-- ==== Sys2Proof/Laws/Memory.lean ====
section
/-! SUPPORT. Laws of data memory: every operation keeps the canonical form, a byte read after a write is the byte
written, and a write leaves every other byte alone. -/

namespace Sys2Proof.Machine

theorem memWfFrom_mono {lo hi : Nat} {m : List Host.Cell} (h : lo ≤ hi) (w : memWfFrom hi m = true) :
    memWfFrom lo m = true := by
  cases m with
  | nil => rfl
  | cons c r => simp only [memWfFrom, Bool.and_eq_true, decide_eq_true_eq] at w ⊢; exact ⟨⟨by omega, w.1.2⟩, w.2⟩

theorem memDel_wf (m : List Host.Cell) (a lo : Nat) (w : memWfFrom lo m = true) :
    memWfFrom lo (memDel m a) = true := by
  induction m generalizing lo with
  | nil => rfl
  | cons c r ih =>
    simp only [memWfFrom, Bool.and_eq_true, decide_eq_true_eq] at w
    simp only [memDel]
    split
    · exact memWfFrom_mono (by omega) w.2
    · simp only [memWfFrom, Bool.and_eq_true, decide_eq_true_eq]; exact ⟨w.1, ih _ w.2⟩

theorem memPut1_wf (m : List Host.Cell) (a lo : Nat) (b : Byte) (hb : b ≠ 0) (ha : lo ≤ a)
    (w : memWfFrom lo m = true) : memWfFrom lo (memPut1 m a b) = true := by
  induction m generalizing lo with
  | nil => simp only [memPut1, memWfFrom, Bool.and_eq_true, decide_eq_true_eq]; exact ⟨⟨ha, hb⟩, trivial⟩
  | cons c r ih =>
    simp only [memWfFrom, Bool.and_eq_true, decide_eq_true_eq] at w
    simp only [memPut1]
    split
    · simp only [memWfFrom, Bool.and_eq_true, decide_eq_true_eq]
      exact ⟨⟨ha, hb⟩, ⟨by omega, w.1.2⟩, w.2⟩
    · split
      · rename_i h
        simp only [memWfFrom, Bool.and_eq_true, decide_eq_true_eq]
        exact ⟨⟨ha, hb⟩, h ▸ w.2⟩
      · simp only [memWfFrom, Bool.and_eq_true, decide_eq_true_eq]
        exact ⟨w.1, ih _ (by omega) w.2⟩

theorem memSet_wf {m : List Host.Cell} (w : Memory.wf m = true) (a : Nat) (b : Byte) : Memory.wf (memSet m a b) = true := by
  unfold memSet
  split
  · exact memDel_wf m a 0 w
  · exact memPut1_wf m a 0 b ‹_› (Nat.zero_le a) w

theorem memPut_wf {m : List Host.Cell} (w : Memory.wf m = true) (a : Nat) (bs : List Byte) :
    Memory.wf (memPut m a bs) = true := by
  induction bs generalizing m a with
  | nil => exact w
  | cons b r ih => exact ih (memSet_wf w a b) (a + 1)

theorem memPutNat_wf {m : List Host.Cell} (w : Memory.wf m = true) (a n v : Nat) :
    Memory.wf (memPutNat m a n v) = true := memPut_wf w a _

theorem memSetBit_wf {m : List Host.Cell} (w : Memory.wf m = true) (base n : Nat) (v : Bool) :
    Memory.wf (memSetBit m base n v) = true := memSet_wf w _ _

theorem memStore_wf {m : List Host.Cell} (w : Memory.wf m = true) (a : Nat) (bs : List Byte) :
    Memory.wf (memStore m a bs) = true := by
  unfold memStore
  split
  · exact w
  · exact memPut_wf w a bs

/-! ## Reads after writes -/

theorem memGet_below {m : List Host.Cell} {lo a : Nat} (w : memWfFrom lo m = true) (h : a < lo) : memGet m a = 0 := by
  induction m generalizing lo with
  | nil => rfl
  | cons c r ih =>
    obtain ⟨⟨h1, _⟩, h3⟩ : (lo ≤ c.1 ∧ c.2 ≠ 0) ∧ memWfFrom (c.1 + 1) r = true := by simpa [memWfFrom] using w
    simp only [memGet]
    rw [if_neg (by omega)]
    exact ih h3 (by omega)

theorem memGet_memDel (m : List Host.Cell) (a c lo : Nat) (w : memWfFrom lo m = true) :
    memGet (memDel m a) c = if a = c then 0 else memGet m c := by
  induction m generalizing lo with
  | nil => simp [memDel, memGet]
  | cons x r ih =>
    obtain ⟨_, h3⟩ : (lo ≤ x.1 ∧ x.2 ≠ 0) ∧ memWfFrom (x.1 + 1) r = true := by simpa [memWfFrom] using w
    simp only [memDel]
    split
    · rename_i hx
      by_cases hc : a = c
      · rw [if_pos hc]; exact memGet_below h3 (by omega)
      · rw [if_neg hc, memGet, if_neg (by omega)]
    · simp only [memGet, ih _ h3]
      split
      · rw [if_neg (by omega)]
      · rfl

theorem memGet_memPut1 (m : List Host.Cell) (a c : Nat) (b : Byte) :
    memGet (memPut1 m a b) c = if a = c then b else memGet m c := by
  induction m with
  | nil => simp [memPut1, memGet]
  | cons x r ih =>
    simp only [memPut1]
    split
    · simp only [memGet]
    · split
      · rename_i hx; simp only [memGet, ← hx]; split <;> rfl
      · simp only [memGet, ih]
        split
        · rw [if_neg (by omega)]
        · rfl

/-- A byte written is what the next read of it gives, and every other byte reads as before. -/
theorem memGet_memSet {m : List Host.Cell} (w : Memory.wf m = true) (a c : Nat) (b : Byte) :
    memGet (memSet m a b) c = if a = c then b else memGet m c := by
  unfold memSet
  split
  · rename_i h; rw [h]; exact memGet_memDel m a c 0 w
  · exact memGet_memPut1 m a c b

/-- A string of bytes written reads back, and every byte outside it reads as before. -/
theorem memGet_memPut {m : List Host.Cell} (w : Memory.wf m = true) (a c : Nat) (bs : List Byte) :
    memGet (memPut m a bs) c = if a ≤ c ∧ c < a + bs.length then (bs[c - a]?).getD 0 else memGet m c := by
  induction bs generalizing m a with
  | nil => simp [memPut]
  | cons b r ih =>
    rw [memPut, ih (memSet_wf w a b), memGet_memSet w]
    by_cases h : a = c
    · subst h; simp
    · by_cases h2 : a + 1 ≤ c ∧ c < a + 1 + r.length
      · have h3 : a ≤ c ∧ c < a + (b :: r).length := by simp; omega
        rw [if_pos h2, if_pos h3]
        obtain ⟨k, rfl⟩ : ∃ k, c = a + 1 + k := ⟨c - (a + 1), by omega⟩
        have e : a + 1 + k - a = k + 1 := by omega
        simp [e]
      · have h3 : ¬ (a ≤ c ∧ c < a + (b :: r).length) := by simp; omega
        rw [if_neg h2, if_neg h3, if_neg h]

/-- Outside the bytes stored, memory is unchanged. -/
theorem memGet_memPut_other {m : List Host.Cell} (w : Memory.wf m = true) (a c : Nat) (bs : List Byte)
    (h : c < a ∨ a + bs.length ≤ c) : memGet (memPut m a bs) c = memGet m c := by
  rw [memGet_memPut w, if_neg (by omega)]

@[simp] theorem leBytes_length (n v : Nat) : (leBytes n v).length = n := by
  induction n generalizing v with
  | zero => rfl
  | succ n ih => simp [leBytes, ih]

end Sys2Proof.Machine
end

-------

Start with the line above that contains "exact ⟨⟨ha, hb⟩, trivial⟩" and stop after the line that contains "(Nat.zero_le a) w". Output those lines exactly, and only those.

**Your response**
  | nil => simp only [memPut1, memWfFrom, Bool.and_eq_true, decide_eq_true_eq]; exact ⟨⟨ha, hb⟩, trivial⟩
  | cons c r ih =>
    simp only [memWfFrom, Bool.and_eq_true, decide_eq_true_eq] at w
    simp only [memPut1]
    split
    · simp only [memWfFrom, Bool.and_eq_true, decide_eq_true_eq]
      exact ⟨⟨ha, hb⟩, ⟨by omega, w.1.2⟩, w.2⟩
    · split
      · rename_i h
        simp only [memWfFrom, Bool.and_eq_true, decide_eq_true_eq]
        exact ⟨⟨ha, hb⟩, h ▸ w.2⟩
      · simp only [memWfFrom, Bool.and_eq_true, decide_eq_true_eq]
        exact ⟨w.1, ih _ (by omega) w.2⟩

theorem memSet_wf {m : List Host.Cell} (w : Memory.wf m = true) (a : Nat) (b : Byte) : Memory.wf (memSet m a b) = true := by
  unfold memSet
  split
  · exact memDel_wf m a 0 w
  · exact memPut1_wf m a 0 b ‹_› (Nat.zero_le a) w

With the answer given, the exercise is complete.